Whoever it is -- if not him, maybe the primary fans will rally around Howard Dean, or Dennis Kucinich -- I think Obama will win the nomination, possibly quite bloodied. And then I think Ralph Nader -- who you just know is going to run yet again -- is going to start looking surprisingly good to a lot of disgruntled lefties. But, hell, I think we could a Constitution Party candidate (especially if Romney gets the GOP nomination) and a Bayh/Bloomberg ticket and Lord knows what else, so this really could be a free-for-all.
I'd be more sympathetic to this course of action if I felt that a strong and durable sense of progressivism had started to spread in the heartland. But that hasn't happened -- every liberal can be demonized as a liberal, and even heartlanders who've been favorably disposed to that person will inevitably begin to flee when the anti-liberal propaganda gets cranked up. That's because, at best, we get heartlanders to vote Democratic, but we don't get them to understand and embrace liberalism (even though many of them have skepticism about the power structure that we could tap into). Even Obama has suffered because of the public's unwillingness to rally around liberal ideas. That's what we have to reverse.

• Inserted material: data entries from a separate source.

/-- A register write comes from a master that is assigned (R27). -/
theorem test_masters_refused :
    ([Instr.jinRunWrite, Instr.jinClrCounters, Instr.sysrefIssueGo, Instr.cspiGo, Instr.dfuCorrCommitGo,
     Instr.dfuSyncGoWrite, Instr.trgCommitGo, Instr.trgClrCounters, Instr.timRunWrite, Instr.timClrCounters,
     Instr.capClrCounters, Instr.glbOffAccessClear, Instr.hifClrCounters, Instr.lockForceWrite, Instr.mbxClrCounters,
     Instr.dmaClrCounters, Instr.cmpClrCounters, Instr.tbsModeWrite, Instr.tbsClrCounters, Instr.pmuClrCounters,
     Instr.softReset, Instr.disScanoutEnable, Instr.disClrCounters, Instr.disModeCommitGo, Instr.disLayerCommitGo,
     Instr.disAuxGo, Instr.mcvEnWrite, Instr.mcvStartWrite, Instr.mcvInjGo, Instr.mcvCalGo, Instr.mcvClrCounters,
     Instr.mcvResPop, Instr.errAckWrite, Instr.errClrCounters, Instr.shfFireWrite, Instr.shfRearmWrite] : List (Nat → Word → Instr)).all
      (fun f => [0, 0x12, 0x24, 0xA0, 0xBF, 0xC8].all (fun m => !(f m 0#32).wf) && [1, 0x11, 0x20, 0x23, 0x40, 0x9F, 0xC0, 0xC7].all (fun m => (f m 0#32).wf)) =
      true := by decide +kernel

/-- Lanes, links, filter units, blocks, temperatures and CSPI bytes that do not exist. -/
theorem test_intake_terms_refused :
    ([.cspiTransferDone (List.replicate 33 0#8), .laneLockLoss 24 .cdr, .jinBlockArrival 24 ⟨true, false, true,
     List.replicate 8 0#8, 0⟩, .jinBlockArrival 0 ⟨true, false, true, List.replicate 7 0#8, 0⟩, .linkRelock 12, .jinRelease
     12, .dfuOutput 12 0, .dfuOutput 0 3, .anchorUpdate 12, .resamplerCycleStart 12, .resamplerCoast 12, .dfuTempUpdate
     65536, .dfuClrCounters 0 0 0#32, .dfuClrCounters 1 12 0#32, .periodReportArrival 8, .laneTestEnd (List.replicate 25 0)
     0] : List Instr).all (fun i => !i.wf) = true ∧
    ([.cspiTransferDone (List.replicate 32 0#8), .laneLockLoss 23 .cdr, .jinBlockArrival 23 ⟨true, false, true,
     List.replicate 8 0#8, 0⟩, .linkRelock 11, .jinRelease 11, .dfuOutput 11 2, .dfuTempUpdate 65535, .dfuClrCounters 1 11
     0#32, .periodReportArrival 7, .laneTestEnd (List.replicate 24 0) 0] : List Instr).all Instr.wf = true := by decide +kernel

/-- Hearts, topnotes, inputs, measurement units, sources and stores that do not exist. -/
theorem test_measuring_terms_refused :
    ([.heartTimerExpiry 4, .topnoteTimeout 64, .baseValueArrival (List.replicate 31 0#8), .logicEdge 65 0 true, .edgeAccept
     65, .timLossResume 65, .storeGapEnd 96, .tdcCalSwap ⟨2 ^ 65, none, none⟩, .tdcCalSwap ⟨0, some 65, none⟩, .tdcCalSwap
     ⟨0, none, some 64⟩, .measGateClose 16, .timResPop 16 1 0#32, .timResPop 0 0 0#32, .granuleDrain 80 ⟨[], 0⟩] : List Instr).all (fun i => !i.wf) = true ∧
    ([.heartTimerExpiry 3, .topnoteTimeout 63, .baseValueArrival (List.replicate 32 0#8), .edgeAccept 64, .storeGapEnd 95,
     .tdcCalSwap ⟨2 ^ 65 - 1, some 0x50, some 0x8F⟩, .granuleDrain 79 ⟨[], 1⟩, .measGateClose 15, .timResPop 15 1 0#32] : List Instr).all Instr.wf = true := by decide +kernel

/-- Barns, engines, jobs, maps and groups that do not exist. -/
theorem test_engine_terms_refused :
    ([.engClrCounters 1 12 0#32, .engClrCounters 0 0 0#32, .liveWindowReady 65536, .flickerTick 65536, .jobDispatch 96,
     .jobSeal 96, .engineWatchdog 96, .unfenceSelfTestDone 96 true, .jobCommit 12 false, .spareActivate 12,
     .commitUnitError 12 true, .engineFault 96 1, .engineFault 0 0, .engineFault 0 4, .mapEnableWrite 1 16 0#32,
     .mapEnableWrite 0 0 0#32, .finisherMemberTimeout 4096 1 0, .finisherMemberTimeout 0 0 0, .finisherMemberTimeout 0 16
     0, .aggregationTick 4096 1 0, .aggregationTick 0 0 0, .aggregationTick 0 16 0, .aggregationTick 0 1 3, .mapEpochFinal
     16, .mapClearStart 16, .mapPassComplete 16] : List Instr).all (fun i => !i.wf) = true ∧
    ([.jobDispatch 95, .spareActivate 11, .engineFault 95 3, .mapEnableWrite 1 15 0#32, .finisherMemberTimeout 4095 15 0,
     .aggregationTick 4095 15 2, .mapPassComplete 15] : List Instr).all Instr.wf = true := by decide +kernel

/-- Functions, queues, tags, entries, addresses, vectors and locks that do not exist. -/
theorem test_host_terms_refused :
    ([.doorbellSqTail 17 0 0#32, .doorbellSqTail 0 512 0#32, .doorbellCqHead 17 0 0#32, .doorbellCqHead 0 512 0#32,
     .aqEnable 17 0#32, .eventDelivery 17, .bar2Access 17 0 4 none, .functionReset 17, .msixVectorUnmask 17 0 true,
     .commandFetch (.entry [0#32]), .commandFetch (.cqFail 512), .commandFetch (.ctxParity 4096), .fenceStart 512 0,
     .fenceStart 0 4096, .commandTimeout 0 4096, .regPollSample 512 0, .irqTimeExpiry 512, .bar0HostWrite 17 0 0#32,
     .bar0HostWrite 0 16777216 0#32, .bar0HostWrite 0 2 0#32, .registerWrite 0 0 0#32 false, .registerWrite 1 16777216 0#32
     false, .registerWrite 1 1 0#32 false, .registerWrite 0x12 0 0#32 true, .registerWrite 1 1048576 0#32 true,
     .latchingRead 0 0 false, .latchingRead 1 3 false, .latchingRead 0x20 0 true, .latchingRead 1 1048576 true,
     .lockTryRead 0 0 [], .lockTryRead 1 64 [], .lockTryRead 1 0 [(0, none)], .lockTryWrite 0 0 0#32, .lockTryWrite 1 64
     0#32, .vfEnable 17, .pcieLinkUp 0 1 0 0 0, .pcieLinkUp 6 1 0 0 0, .pcieLinkUp 1 3 0 0 0, .pcieLinkRetrain 1 16,
     .jtagInstruction 256 none, .ccHang 4] : List Instr).all (fun i => !i.wf) = true ∧
    ([.doorbellSqTail 16 511 0#32, .commandFetch (.entry (List.replicate 16 0#32)), .commandFetch .sqError, .commandFetch
     (.cqFail 511), .commandFetch (.ctxParity 4095), .fenceStart 511 4095, .bar0HostWrite 16 16777212 0#32, .registerWrite
     0x9F 16777212 0#32 false, .registerWrite 0x11 1048572 0#32 true, .latchingRead 0x11 1048572 true, .lockTryRead 1 63
     [(0x20, none)], .pcieLinkUp 5 8 0 0 0, .jtagInstruction 255 none, .vfEnable 16, .ccHang 3] : List Instr).all Instr.wf = true := by decide +kernel
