/-- R155, R156: reset, idle or in the middle of an operation: MODE, CTRL, `busy` and the partial packet as R21 says,
whatever stood at a port abandoned, no event, the constants not touched; from then on the inputs are those that come after
the reset. A reset can land in every state in which the block is idle or a request stands. (That a reset is one step, and
lands where nothing more happens before it, is the model's choice, log entry 10.) -/
def Obligations.ResetFromAnyState : Prop :=
  (∀ s : State, s.Inv → silent s → s.bytes = [] → s.busy = false ∨ s.pend ≠ none → s.stalled = true) ∧
  ∀ (s : State) (i : Inputs) (later : List Inputs), s.stalled = true → s.afterResets = i :: later →
    ∃ t, step s = .next t ∧ t.mode = .uninitialized ∧ t.ctrl = 0b000#3 ∧ ctrlValueOut t = 0x08#8 ∧ t.busy = false ∧
      t.pkt = [] ∧ t.pend = none ∧ t.trace = s.trace ∧ t.addrLcd = s.addrLcd ∧ t.addrRgb = s.addrRgb ∧
      t.showFunction = s.showFunction ∧ t.bytes = i.bytes ∧ t.busMoves = i.busMoves ∧ t.clockMoves = i.clockMoves ∧
      t.rspTakes = i.rspTakes ∧ t.afterResets = later

/-- R21: what the reset state holds of the values the spec gives. -/
def Obligations.ResetStateValues : Prop :=
  StartsFromReset State.reset ∧ ctrlValueOut State.reset = 0x08#8 ∧ State.reset.showFunction = 0x08#8 ∧
  State.reset.trace = []

/-! ## Invariants and whole-machine rules -/

/-- The invariant holds after reset. -/
def Obligations.ResetMeetsTheInvariant : Prop := State.reset.Inv

/-- Every step from a state that meets the invariant answers a next state, and that state meets it: no fault and no
refusal is ever reached, `upc` never leaves the table, and what stands at a port is always the running row's. -/
def Obligations.StepKeepsTheInvariant : Prop :=
  ∀ s : State, s.Inv → ∃ t, step s = .next t ∧ t.Inv

/-- R65: every frame ever sent is one of R53's command frames, a data frame or one of R59's backlight frames, to the
block's own two addresses. -/
def Obligations.OnlyTheTwelveFrameKinds : Prop :=
  ∀ s t : State, s.Inv → s.traceAllowed = true → step s = .next t →
    t.traceAllowed = true ∧ ∀ f ph, t.pend = some (.write f ph) → frameAllowed t.addrLcd t.addrRgb f = true

/-- R34 (with R32, R47): the trace only grows; the writes of a step take the Bus's answers one by one in order, its delays
the Clock's ends, its responses the host's takes: none is dropped, repeated or reordered. Of the host's bytes, handed over
one by one (R49, R60, R162), at most the next one is taken (that a step takes no more is DEDUCED, log entry 23). A reset
makes no event, and the inputs become those after it (log entry 10). -/
def Obligations.EventsAccountForInputs : Prop :=
  ∀ s t : State, step s = .next t →
    (s.resetComes = true ∧ t.trace = s.trace ∧
      s.afterResets = ⟨t.bytes, t.busMoves, t.clockMoves, t.rspTakes⟩ :: t.afterResets) ∨
    (s.resetComes = false ∧ t.afterResets = s.afterResets ∧
      ∃ evs, t.trace = s.trace ++ evs ∧ s.busAnswers = answersOf evs ++ t.busAnswers ∧
        s.delayEnds = delaysOf evs + t.delayEnds ∧ s.rspTakes = responsesOf evs + t.rspTakes ∧
        (t.bytes = s.bytes ∨ ∃ b, s.bytes = b :: t.bytes))

/-- R13, R14: nothing writes the constants. -/
def Obligations.ConstantsNeverChange : Prop :=
  ∀ s t : State, step s = .next t →
    t.addrLcd = s.addrLcd ∧ t.addrRgb = s.addrRgb ∧ t.showFunction = s.showFunction

/-- R11, R140: MODE is left only two ways: Uninitialized by an INIT that has reached OK, Ready by reset. (The INIT is named
by `op` and `upc` as the step left them, which log entry 9 says the end of an operation keeps; that MODE changes when the
OK response is put is DEDUCED, log entry 22.) -/
def Obligations.ModeChangesOnlyByInitAndReset : Prop :=
  ∀ s t : State, step s = .next t → t.mode ≠ s.mode →
    (s.mode = .ready ∧ t.mode = .uninitialized ∧ s.resetComes = true) ∨
    (s.mode = .uninitialized ∧ t.mode = .ready ∧ t.op = .init ∧ t.upc = 13 ∧
      (t.pend = some (.response .ok) ∨ ∃ evs, t.trace = s.trace ++ (evs ++ [.rsp .ok])))

/-- R17: a flag that a step changes was cleared by reset; or was changed by INIT, which sets or clears D and only clears C
and B; or was written by its own operation with that operation's operand: D by SET_DISPLAY, C by SET_CURSOR, B by
SET_BLINK. No other operation and no frame changes one. (The operation is named by `op` as the step left it, which log
entry 9 says the end of an operation keeps.) -/
def Obligations.FlagsChangeOnlyByTheirWriters : Prop :=
  ∀ s t : State, step s = .next t →
    ∀ f : Flag, t.ctrl.getLsbD (flagBit f) ≠ s.ctrl.getLsbD (flagBit f) →
      (s.resetComes = true ∧ t.ctrl = 0b000#3) ∨
      (s.resetComes = false ∧ t.op = .init ∧ (f = .displayOn ∨ t.ctrl.getLsbD (flagBit f) = false)) ∨
      (s.resetComes = false ∧ ∃ n, t.ctrl.getLsbD (flagBit f) = n ∧
        t.op = (match f with | .displayOn => .setDisplay n | .cursorOn => .setCursor n | .blinkOn => .setBlink n))

/-- R148: the bounds on micro-steps suffice: an operation or an illegal byte, begun or taken up again, runs until its
response is given or the environment has no answer. (That one `exec` runs it so far is the model's choice, log entry 1;
R148 gives the bounds.) -/
def Obligations.OperationsRunToResponseOrWait : Prop :=
  ∀ (i : Instr) (s : State), i.layer = .host → i.wf = true → s.Inv → s.pkt = [] →
    s.busy = false ∨ s.op = i →
    ∃ t, exec i s = .next t ∧ t.Inv ∧ (t.busy = false ∨ t.waits = true)

/-- R35 (with R148): the block hangs only where its environment does: where a byte, an answer, a delay's end or a take is
there for what it waits for, or a micro-step is to be made, a step changes the state. -/
def Obligations.NothingHangsWithInputsThere : Prop :=
  ∀ s t : State, s.Inv → s.stalled = false → step s = .next t → t ≠ s

/-- R163 (with R134, R148): with the answers, delay ends and the one take that an operation can use, it ends with exactly
one response, which is its last event, in either mode, having made at most R134's writes and its table's delays. -/
def Obligations.EveryOperationEnds : Prop :=
  ∀ (i : Instr) (s : State), isOperation i = true → i.wf = true → s.Inv → s.idle → s.pkt = [] →
    AnswersThere (mostWrites i) s → EndsThere (mostDelays i) s → TakesThere 1 s →
    ∃ t evs r, exec i s = .next t ∧ Completed s t (.op i :: evs) r ∧ responsesOf evs = 0 ∧ r ≠ .illegalCommand ∧
      (answersOf evs).length ≤ mostWrites i ∧ delaysOf evs ≤ mostDelays i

In other words, 2012 is going to be a glorious disaster. Personally you have to like Obama's chances to come out ahead against the likes of Evan F'ckin' Bayh, Moose Lady, Russ Feingold, Newtie, and Ralph Nader (The King Of All Useful Idiocy). But yes, I certainly expect some sort of primary challenge and while Steve thinks it will be Feingold, I have to say that Hillary's name will be the one thrown around the most by the Village.
Still, Steve has two valid points: Obama will not be pushed further to the left, and people have to believe in progressive ideas as the solution, not the problem. 30 years of "godless, commie liberals" is not going to be easy to undo.